Things are okay. I had my Thanksgiving today during the game. And I like how we apparently have referee that is related to the Oklahoma-Oregon referees in this game. Pro call right there.


----------



## Dan (Dec 30, 2002)

The Sebastian Express said:


> Things are okay. I had my Thanksgiving today during the game. And I like how we apparently have referee that is related to the Oklahoma-Oregon referees in this game. Pro call right there.


I'm still stuffed from yesterday (well, having 3 lefse's didn't help)..but you're right. that was a blown call. But not the end of the world. Need to not let it get them down, and keep going strong.


----------



## The Sebastian Express (Mar 3, 2005)

What are lefses?


----------



## Dan (Dec 30, 2002)

The Sebastian Express said:


> What are lefses?


it's a norwegian (or swedish, if you're swedish) tortilla. It's potato based, and if you've ever had one (or are norwegian/swedish) you would run over your own grandmother to know someone who makes them (unless your grandmother is the one who makes them).
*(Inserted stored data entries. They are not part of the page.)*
/-- R400: the records of the image, each with whether its head's reserved bits are zero; none stands for one that is not
readable or of no KIND, after which nothing can be read. -/
def tableRecs (s : State) (h : Hdr) (lid : Nat) : Nat → Nat → List (Option (TableRec × Bool))
  | 0, _ => []
  | n + 1, o =>
    match tableBytes s h o 8 with
    | none => [none]
    | some hd =>
      let k := recField hd 0 1
      let m := recordBody k
      if m = 0 then [none]
      else
        match tableBytes s h (o + 8) m with
        | none => [none]
        | some b =>
          let w := if k = 3 then 4 else 2
          let flag := recField hd 3 1
          some (⟨lid, k, recField hd 1 1, recField hd 2 1, flag % 2 == 1, recField hd 4 1,
            (List.range (m / w)).map fun i => recField b (w * i) w⟩,
            flag < 2 && recField hd 5 3 == 0) :: tableRecs s h lid n (o + 8 + m)

/-- R400: the input that an output takes in a slot: 0 N, 1 E, 2 S, 3 W, 4 L, 7 OPEN. Outputs: 0 L, 1 N, 2 E, 3 S, 4 W. -/
def outputOf (w out : Nat) : Nat := w / 2 ^ (12 - 3 * out) % 8

/-- R401: fields, units and words in their ranges. -/
def recordRange (h : Hdr) (t : TableRec) : Bool :=
  let g := fun i => h.rect.getD i 0
  t.x < g 2 && t.y < g 3 &&
    (if t.kind = 2 then t.unit < 16 else t.unit < (if t.upper then 64 else 192)) &&
    (match t.kind with
      | 1 => t.words.all fun w => w < 2 ^ 15 && (List.range 5).all fun o => outputOf w o != 5 && outputOf w o != 6
      | 2 => t.words.all fun w => w ≥ 2 ^ 15 || w == 0
      | _ => true)

/-- The record of a KIND for a unit of a package. -/
def recordOf (ts : List TableRec) (kind x y : Nat) (upper : Bool) (unit : Nat) : Option TableRec :=
  ts.find? fun t => t.kind == kind && t.x == x && t.y == y && (kind == 2 || t.upper == upper) && t.unit == unit

/-- R1, R162, R401: the router that a link leads to: on the Sole, by its grid of 16 columns and 12 rows. -/
def routerNeighbour (upper : Bool) (unit d : Nat) : Option Nat :=
  if upper then Config.routerNeighbour unit d
  else
    let r := unit / 16
    let c := unit % 16
    if d = 1 ∨ d = 3 then
      if (d == 3) == Config.rowsSouth then (if r + 1 < 12 then some (unit + 16) else none)
      else if r = 0 then none else some (unit - 16)
    else if (d == 2) == Config.columnsEast then (if c + 1 < 16 then some (unit + 1) else none)
    else if c = 0 then none else some (unit - 1)

/-- R401: every output that is not OPEN is taken as an input by the neighbour in the next slot. -/
def routerMeets (ts : List TableRec) (t : TableRec) : Bool :=
  t.kind != 1 || (List.range 256).all fun sl => [1, 2, 3, 4].all fun d =>
    outputOf (t.words.getD sl 0) d == 7 ||
      (match routerNeighbour t.upper t.unit d with
        | none => false
        | some u =>
          match recordOf ts 1 t.x t.y t.upper u with
          | none => false
          | some n => (List.range 5).any fun o => outputOf (n.words.getD ((sl + 1) % 256) 0) o == (d + 1) % 4)

/-- R401: the two ends of a Lace link agree when both lie in the rectangle. -/
def portMeets (h : Hdr) (ts : List TableRec) (t : TableRec) : Bool :=
  let g := fun i => h.rect.getD i 0
  t.kind != 2 ||
    match Config.laceOtherEnd (g 0 + t.x) (g 1 + t.y) t.unit with
    | none => true
    | some (x, y, p) =>
      if g 0 ≤ x ∧ x < g 0 + g 2 ∧ g 1 ≤ y ∧ y < g 1 + g 3 then
        ((recordOf ts 2 (x - g 0) (y - g 1) false p).map (·.words)).getD (List.replicate 256 0) == t.words
      else true

/-- R401, R444: an owned slot that a resident launch owns, or that a port with a dropped lane does not carry. -/
def slotTaken (s : State) (h : Hdr) (t : TableRec) : Bool :=
  let g := fun i => h.rect.getD i 0
  let mine := (s.img.px == g 0 + t.x && s.img.py == g 1 + t.y)
  let lost := t.kind == 2 && mine && s.cob.dropped.contains t.unit &&
    (List.range 256).any fun sl => sl % 8 == 7 && t.words.getD sl 0 ≥ 2 ^ 15
  let clash := (s.cob.tables ++ s.cob.pendTables).any fun o =>
    match findLaunch s o.lid with
    | none => false
    | some l =>
      o.kind == t.kind && t.kind != 3 && o.unit == t.unit && (t.kind == 2 || o.upper == t.upper) &&
        l.hdr.rect.getD 0 0 + o.x == g 0 + t.x && l.hdr.rect.getD 1 0 + o.y == g 1 + t.y &&
        (List.range 256).any fun sl =>
          let a := o.words.getD sl 0
          let b := t.words.getD sl 0
          if t.kind = 2 then a ≥ 2 ^ 15 && b ≥ 2 ^ 15
          else (List.range 5).any fun p => outputOf a p != 7 && outputOf b p != 7
  lost || clash

/-- R400: a route record's core or station. -/
def routeKey (h : Hdr) (t : TableRec) : Nat × Nat := (pkgHome (h.rect.getD 0 0 + t.x) (h.rect.getD 1 0 + t.y), t.unit)

/-- R400, R401: the routing check of a launch: the first record that fails (none for a core without one), or the
records. -/
def routingCheck (s : State) (l : Launch) : Except (Option Nat) (List TableRec) :=
  let h := l.hdr
  match tableBytes s h 0 8 with
  | none => .error none
  | some d =>
    let nrec := recField d 0 2
    if recField d 2 6 ≠ 0 then .error none
    else
      let rs := tableRecs s h l.lid nrec 8
      let ts := rs.filterMap fun x => x.map (·.1)
      let routes := ts.filter (·.kind == 3)
      let dup := fun i => match ts[i]? with
        | some t => t.kind == 3 && t.upper == h.upper && (coreList s h).contains (routeKey h t) &&
            (ts.take i).any fun o => o.kind == 3 && routeKey h o == routeKey h t && o.upper == t.upper
        | none => false
      match (List.range rs.length).find? fun i =>
          match rs[i]? with
          | some (some (t, ok)) => !(ok && recordRange h t && routerMeets ts t && portMeets h ts t) || slotTaken s h t || dup i
          | _ => true with
      | some i => .error (some i)
      | none =>
        if nrec ≠ 0 ∧ (coreList s h).any fun c => !(routes.any fun t => routeKey h t == c && t.upper == h.upper) then .error none
        else .ok ts

/-- R452: T_c in reference ticks. -/
def checkTicks (h : Hdr) (ts : List TableRec) : Nat :=
  let g := fun i => h.rect.getD i 0
  let most := fun k => (List.range (g 2 * g 3)).foldl (fun m i =>
    max m (ts.filter fun t => t.kind == k && t.x == i % g 2 && t.y == i / g 2).length) 0
  100 + 20 * most 1 + 30 * most 2 + 10 * most 3 + 2 * (g 2 * g 3)

/-- R351, R401, R452: a launch whose tables have switched: its first task issues when its records are written, 102.4 bytes a
nanosecond, in the subdivision of a reference tick in which that ends. -/
def routeLaunch (s : State) (l : Launch) : State :=
  let n := cdiv ((l.hdr.imglen - l.hdr.codelen) * 21) 1024
  updLaunch s l.lid fun x => { x with routed := true, readyAt := s.tick + 50 + n / 21, readySub := n % 21 }

/-- R401: the frame boundaries of Lace ports, every 327.68 ns, that fall in a reference tick. -/
def laceFrame (tick : Nat) : Bool := tick * 1000 / 32768 != (tick - 1) * 1000 / 32768

/-- R400, R401: routers switch to the checked tables at their next frame boundary, and Lace ports at theirs; a launch is
routed after the last switch. -/
def execRouterTableSwitch (s : State) : Outcome State :=
  let due := s.host.launches.filter fun l => !l.routed && l.readyAt != 0 && l.readyAt ≤ s.tick
  let is := fun t : TableRec => due.any fun l => l.lid == t.lid
  let now := s.cob.pendTables.filter fun t => is t && (if t.kind = 2 then laceFrame s.tick else s.tick % 16 = 0)
  let s := { s with cob := { s.cob with
    tables := s.cob.tables ++ now
    pendTables := s.cob.pendTables.filter fun t => !(now.contains t) } }
  let open_ := fun l : Launch => !(s.cob.pendTables.any fun t => t.lid == l.lid)
  .next ((due.filter fun l => open_ l && (s.tick % 16 = 0 || now.any fun t => t.lid == l.lid)).foldl routeLaunch s)

/-! ## Gang admission (R21, R396, R399, R414) -/

/-- R21: the gangs of a launch. -/
def Hdr.gangs (h : Hdr) : Nat := h.tasks / h.gangSize

/-- R21, R397: the tasks of gang k that go to the own package, in ascending order of work identifier: number and core or
station among all units. -/
def gangTasks (s : State) (h : Hdr) (k : Nat) : List (Nat × Nat) :=
  let cores := coreList s h
  ((List.range h.gangSize).map fun i => k * h.gangSize + i).filterMap fun o =>
    let (home, u) := taskPlace h cores (fieldVals h.extents o)
    if home = ownHome s then some (o, if h.upper then 192 + u else u) else none

/-- A context stands on a unit. -/
def residents (s : State) (u : Nat) : List Ctx := (allCtx s).filter fun c => c.live && c.gunit == u && !c.swapped

/-- R396, R414: two launches share a unit only with disjoint grants. -/
def grantsApart (s : State) (l : Launch) (u : Nat) : Bool :=
  let others := (getIsland s u).loaded.filter (· != l.lid)
  others.all fun k =>
    match findLaunch s k with
    | none => true
    | some m => l.hdr.gbase + l.hdr.quota ≤ m.hdr.gbase || m.hdr.gbase + m.hdr.quota ≤ l.hdr.gbase

/-- R21, R414: the tasks of a gang all find a context. -/
def admissible (s : State) (l : Launch) (ts : List (Nat × Nat)) : Bool :=
  ts.all fun (_, u) =>
    grantsApart s l u &&
      (residents s u).length + (ts.filter fun x => x.2 == u).length ≤ (if l.hdr.upper then 1 else 8)

/-- R444: a gang that needs a unit that is disabled; a disabled station disables the Upper. -/
def needsDisabled (s : State) (l : Launch) (ts : List (Nat × Nat)) : Bool :=
  if l.hdr.upper then s.units.any fun u => u.disabled && 192 ≤ u.n && u.n < 256
  else ts.any fun (_, u) => (getIsland s u).disabled

/-- R414: the lowest free context number of a unit. -/
def freeCtxno (s : State) (u : Nat) : Nat :=
  ((List.range 8).find? fun k => !((residents s u).any fun c => c.ctxno == k)).getD 0

/-- R162: CORE. -/
def coreWord (s : State) (upper : Bool) (unit ctxno : Nat) : Word :=
  BitVec.ofNat 64 (at' s.img.domain 38 + at' s.img.px 33 + at' s.img.py 28 + at' (b2n upper) 27 + at' ctxno 24 + unit)

/-- R174: the registers of a task at its start. -/
def startRegs (h : Hdr) : Regs :=
  { Regs.zero with ft := vec 16 0 h.ft, st := vec 32 0 h.st }

/-- R313: the host changes the seed of a launch: it reaches the tasks that start afterwards. -/
def changeSeed (s : State) (lid : Nat) (seed : Word) : State :=
  updLaunch s lid fun l => { l with hdr := { l.hdr with seed := seed } }

/-- R8, R195, R296, R313: the commit of a write of a control register, and the management writes of a slot's record and of
a launch's seed, which come as this step (log 118). -/
def execRegisterWrite (r : RegTarget) (val : Word) (s : State) : Outcome State :=
  .next (match r with
    | .ctl c => writeCtl s c.toNat val
    | .slot n k => manageSlot s n k val
    | .seed lid => changeSeed s lid val)

/-- R13, R162, R174, R376: the context of task o of a launch on a unit, parked. -/
def newCtx (s : State) (l : Launch) (o u : Nat) : Ctx :=
  let h := l.hdr
  let n := if h.upper then 0 else freeCtxno s u
  let unit := if h.upper then u - 192 else u
  let wid := BitVec.ofNat 64 (h.widOf o)
  let pc := BitVec.ofNat 64 (h.prog + h.entry)
  { Ctx.vacant with
    cid := cidOf h.upper unit n
    src := s.fresh
    lid := l.lid
    wid := wid
    core := coreWord s h.upper unit n
    unit := unit
    ctxno := n
    upper := h.upper
    status := .running
    r := startRegs h
    pc := pc
    npc := pc
    hdr := h
    code := l.code
    grant := h.engines
    tmr := if h.tmen then BitVec.ofNat 33 (2 ^ 32 + h.period) else 0
    signals := (l.sigs.filter fun x => x.1 == wid).map (·.2)
    parkedAt := s.tick }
Lefse. It's popular with cin&sugar, peanut butter, diced onions, meats, sauces, etc. I've actually made it into a pizza before. It's nummy.


----------



## The Sebastian Express (Mar 3, 2005)

I'm mostly swedish. I will have to try it some time. Thank you.

Pro Bernard right there.


----------



## Dan (Dec 30, 2002)

The Sebastian Express said:


> I'm mostly swedish. I will have to try it some time. Thank you.
> 
> Pro Bernard right there.


of my norwegian relatives, I'm one of 2 I believe, of my generation that knows how to make it and makes it. Makes me incredibly popular with my grandmothers sisters.


----------



## mgb (Jun 26, 2004)

What channel is the game on?? Is it over?


----------



## Dan (Dec 30, 2002)

mgb said:


> What channel is the game on?? Is it over?
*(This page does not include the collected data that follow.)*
/-- R418, R380: a context that issues is parked; the ring task set parks as a whole. -/
def execCtxcmdPark (cid : Nat) (s : State) : Outcome State :=
  match findCtx s cid with
  | none => .next s
  | some c =>
    let ids := if c.upper then ((allCtx s).filter fun d => d.live && d.upper).map (·.cid) else [cid]
    if ids.all fun k => (findCtx s k).any canPark then .next (ids.foldl (fun s k => parkNow (focus s k)) s)
    else .next s

/-! ## Partition swap (R417) -/

/-- Bytes with their codes copied from key `a` to key `b`; the dirty bits of their sectors move with them (R14). -/
def moveRegion (s : State) (a b n : Nat) : State :=
  let inA := fun k : Nat => a / 32 ≤ k && k < (a + n) / 32
  let to_ := fun k : Nat => k + b / 32 - a / 32
  let bs := memRead s.mem a n
  let moved := (s.synd.filter fun x => inA x.1).map fun x => (to_ x.1, x.2)
  { s with
    mem := memPut s.mem b bs
    synd := moved ++ s.synd.filter fun x => !(b / 32 ≤ x.1 && x.1 < (b + n) / 32)
    dirty := (s.dirty.filter fun k => inA k).map to_ ++ s.dirty.filter fun k => !(inA k) }

/-- R417: where the swap region keeps the scratchpad of a unit. -/
def swapSpad (s : State) (u : Nat) : Nat :=
  hbmKey (ownHome s) (s.img.swapBase + 1600 * 0x62000 + (if u < 192 then u * 2 ^ 21 else 192 * 2 ^ 21 + (u - 192) * 2 ^ 23))

/-- R417: where the swap region keeps the frame and the engine image of a context. -/
def swapFrame (s : State) (cid : Nat) : Nat :=
  hbmKey (ownHome s) (s.img.swapBase + 1600 * 0x62000 + 192 * 2 ^ 21 + 64 * 2 ^ 23 + cid * 0x2000)

/-- R417: the contexts of a partition that stand on their cores. -/
def partition (s : State) (us : List Nat) : List Ctx := (allCtx s).filter fun c => c.live && !c.swapped && us.contains c.gunit

/-- R417: the partition is halted: all its contexts are parked, and none has an incomplete command. -/
def partitionHalted (s : State) (us : List Nat) : Bool :=
  (partition s us).all fun c => c.role == .parked && c.cq.all fun k => k.left == 0

/-- R417: a context that leaves its core, or returns, under a number that no other context takes meanwhile; its power
level and its power request stay its own. -/
def renumber (s : State) (a b : Nat) (out : Bool) : State :=
  let n := fun k : Nat => if k = a then b else k
  { updCtx s a (fun x => { x with swapped := out, cid := b, parkedAt := s.tick }) with
    cob := { s.cob with
      held := s.cob.held.map fun x => (n x.1, x.2)
      pwr := s.cob.pwr.map fun x => { x with cid := n x.cid }
      classified := s.cob.classified.map fun x => { x with cid := n x.cid } }
    units := s.units.map fun u => { u with file := u.file.map n } }

/-- R416, R417 step 3: the accumulator file of a context that owns X leaves its engine: into the core's accumulator area, or for
a station into its file slot. A file that lies in its slot already goes with its partition (log 109). -/
def swapOutFile (s : State) (c : Ctx) : State :=
  if !(c.hdr.engines.getD 1 false) ∨ !c.started then s
  else if c.upper then
    updCtx { s with mem := memPut s.mem (fileSlot s c.cid) (fileImage s c) } c.cid fun x => { x with fileAt := 2 }
  else
    match (findCtx s c.cid).map (·.fileAt) with
    | some 0 => saveFile s c
    | some 2 => { s with mem := memPut s.mem (fileSlot s (c.cid + 4096)) (memRead s.mem (fileSlot s c.cid) 0x62000) }
    | _ => s

/-- R417 step 3 reversed: the file of a context that has its former number again returns to its engine. -/
def swapInFile (s : State) (c : Ctx) : State :=
  match (findCtx s c.cid).map (·.fileAt) with
  | none | some 0 => s
  | _ =>
    let area := !c.upper && (getIsland s c.gunit).file == some c.cid
    let slot := fileSlot s (if c.upper then c.cid else c.cid + 4096)
    let s := loadFile s c (if area then accArea c.gunit else slot)
    updCtx { s with units := if area then updIsland s.units c.gunit fun u => { u with file := none } else s.units }
      c.cid fun x => { x with fileAt := 0 }

/-- R14, R417 step 4: the window, phase, claim and timer entries of a context, as its engine image takes them: how many, the
phases, the timer, the acquire stamps, the windows, the claims and the scopes at which its phases were closed. No rule gives
their layout, and nothing reads them but the part (DESIGN CHOICE, log 109). -/
def imageEntries (c : Ctx) : List Nat :=
  [c.wins.length, c.claims.length, c.closing.length, (c.closing.map (·.1)).headD 0, c.openPh, c.pubd, c.tmr.toNat, c.tmrCnt,
    c.tmrPend] ++ c.stamps.toList ++ c.wins.flatMap (fun w => [w.idx.val, w.base, w.len, w.va, w.fromT]) ++ c.claims ++
    packWords 3 21 (c.closing.map (·.2)) (cdiv c.closing.length 21)

/-- R14, R417: the entries of a context restored from its engine image; what was published meanwhile is no phase to publish. -/
def restoreEntries (s : State) (c : Ctx) : Ctx :=
  let w := fun i => leNat (memRead s.mem (heelKey (imageAddr c + 8 * i)) 8)
  let nw := w 0
  let nc := w 1
  let at_ := 14 + 5 * nw + nc
  { c with
    openPh := w 4
    pubd := max c.pubd (w 5)
    closing := ((List.range (w 2)).map fun j => (w 3 + j, w (at_ + j / 21) / 2 ^ (3 * (j % 21)) % 8)).filter fun x => c.pubd ≤ x.1
    tmr := BitVec.ofNat 33 (w 6)
    tmrCnt := w 7
    tmrPend := w 8
    stamps := Vector.ofFn fun k => w (9 + k.val)
    wins := (List.range nw).map fun j =>
      let b := 14 + 5 * j
      ⟨Fin.ofNat 8 (w b), w (b + 1), w (b + 2), w (b + 3), w (b + 4)⟩
    claims := (List.range nc).map fun j => w (14 + 5 * nw + j) }

/-- R417 steps 3 and 4 for one context. -/
def swapOutCtx (s : State) (c : Ctx) : State :=
  let g := spadKey c.gunit c.hdr.gbase
  let s := swapOutFile s c
  let s := { s with mem := memPut s.mem (heelKey (imageAddr c)) (((imageEntries c).take 512).flatMap (leBytes 8)) }
  let s := moveRegion s g (swapSpad s c.gunit + c.hdr.gbase) c.hdr.quota
  let s := moveRegion s (heelKey (frameAddr c)) (swapFrame s c.cid) 0x1000
  let s := moveRegion s (heelKey (imageAddr c)) (swapFrame s c.cid + 0x1000) 0x1000
  renumber s c.cid (c.cid + 4096) true

/-- The contexts of a partition, one of each launch on a unit first, since a launch's tasks share one grant. -/
def swapGrants (cs : List Ctx) : List Ctx :=
  cs.foldl (fun m c => if m.any fun d => d.gunit == c.gunit && d.lid == c.lid then m else m ++ [c]) []

/-- R417: a partition is swapped out once it is halted; until then its contexts are asked to park. -/
def execPartitionSwapOut (us : List Nat) (s : State) : Outcome State :=
  if partitionHalted s us then
    let cs := partition s us
    let lead := swapGrants cs
    let s := cs.foldl (fun s c => swapOutCtx s (if lead.any (fun d => d.cid == c.cid) then c else
      { c with hdr := { c.hdr with quota := 0 } })) s
    let s : State := { s with
      cob := { s.cob with swaps := s.cob.swaps.filter fun p => p != us }
      units := s.units.map fun u => if us.contains u.n then { u with loaded := [] } else u }
    .next (post s .gangAdmission)
  else
    let s := requestPreempt s fun c => us.contains c.gunit
    .next { s with cob := { s.cob with swaps := if s.cob.swaps.contains us then s.cob.swaps else s.cob.swaps ++ [us] } }

/-- R417: one context comes back to its former core and number. -/
def swapInCtx (s : State) (c : Ctx) : State :=
  let cid := c.cid - 4096
  let s := moveRegion s (swapSpad s c.gunit + c.hdr.gbase) (spadKey c.gunit c.hdr.gbase) c.hdr.quota
  let s := moveRegion s (swapFrame s cid) (heelKey (frameAddr c)) 0x1000
  let s := moveRegion s (swapFrame s cid + 0x1000) (heelKey (imageAddr c)) 0x1000
  let s := renumber s c.cid cid false
  let s := updCtx s cid (restoreEntries s)
  let s := swapInFile s { c with cid := cid, swapped := false }
  { s with units := updIsland s.units c.gunit fun u =>
      { u with loaded := if u.loaded.contains c.lid then u.loaded else u.loaded ++ [c.lid] } }

/-- R417: a partition returns when its cores are free. -/
def execPartitionSwapIn (us : List Nat) (s : State) : Outcome State :=
  let cs := (allCtx s).filter fun c => c.live && c.swapped && us.contains c.gunit
  if cs.isEmpty ∨ !(partition s us).isEmpty then .next s
  else
    let lead := swapGrants cs
    .next (cs.foldl (fun s c => swapInCtx s (if lead.any (fun d => d.cid == c.cid) then c else
      { c with hdr := { c.hdr with quota := 0 } })) s)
FSN (on dish, it's 426 and 446) and no it's not over.


----------



## mgb (Jun 26, 2004)

Found it.


----------



## mgb (Jun 26, 2004)

Hap said:


> FSN (on dish, it's 426 and 446) and no it's not over.


Thanks Hap!

650 for me.


----------



## mgb (Jun 26, 2004)

Sportsnut is at the game and I'm sure he's not to happy since he's a big Duck fan.


----------



## Dan (Dec 30, 2002)

mgb said:


> Sportsnut is at the game and I'm sure he's not to happy since he's a big Duck fan.


it's not over yet, it's only a 13 point lead and OSU isn't exactly stopping the Ducks with their defense.


----------



## mgb (Jun 26, 2004)

True, but you got to have the ball to score.


----------



## mgb (Jun 26, 2004)

The Beavers just take off and leave a live ball?? At least one guy stayed and downed it.


----------



## mgb (Jun 26, 2004)

That was a terrible spot. They spotted it after he rolled a yard.


----------



## Dan (Dec 30, 2002)

mgb said:


> That was a terrible spot. They spotted it after he rowed a yard.


it did seem generous, but the ducks have been on the bad end of some placements tonight, so it kind of evens out in the end. hopefully not at the cost of a loss for OSU.

OSU does not seem to be able to make stops on 3rd down tonight.

Man, OSU's defense is crap today. This game should be tied, as in all honesty, UO has out-played OSU.


----------



## Dan (Dec 30, 2002)

I think UO is going to score here, to tie the game. OSU is just playing like crap today, and UO has taken advantage of that. The only scoring difference is the INT's and the muffed fg's.


----------



## The Sebastian Express (Mar 3, 2005)

So.. I think Oklahoman and Oregon State fans can feel the same on some type of common ground now.


----------



## mgb (Jun 26, 2004)

Hap said:


> I think UO is going to score here, to tie the game. OSU is just playing like crap today, and UO has taken advantage of that. The only scoring difference is the INT's and the muffed fg's.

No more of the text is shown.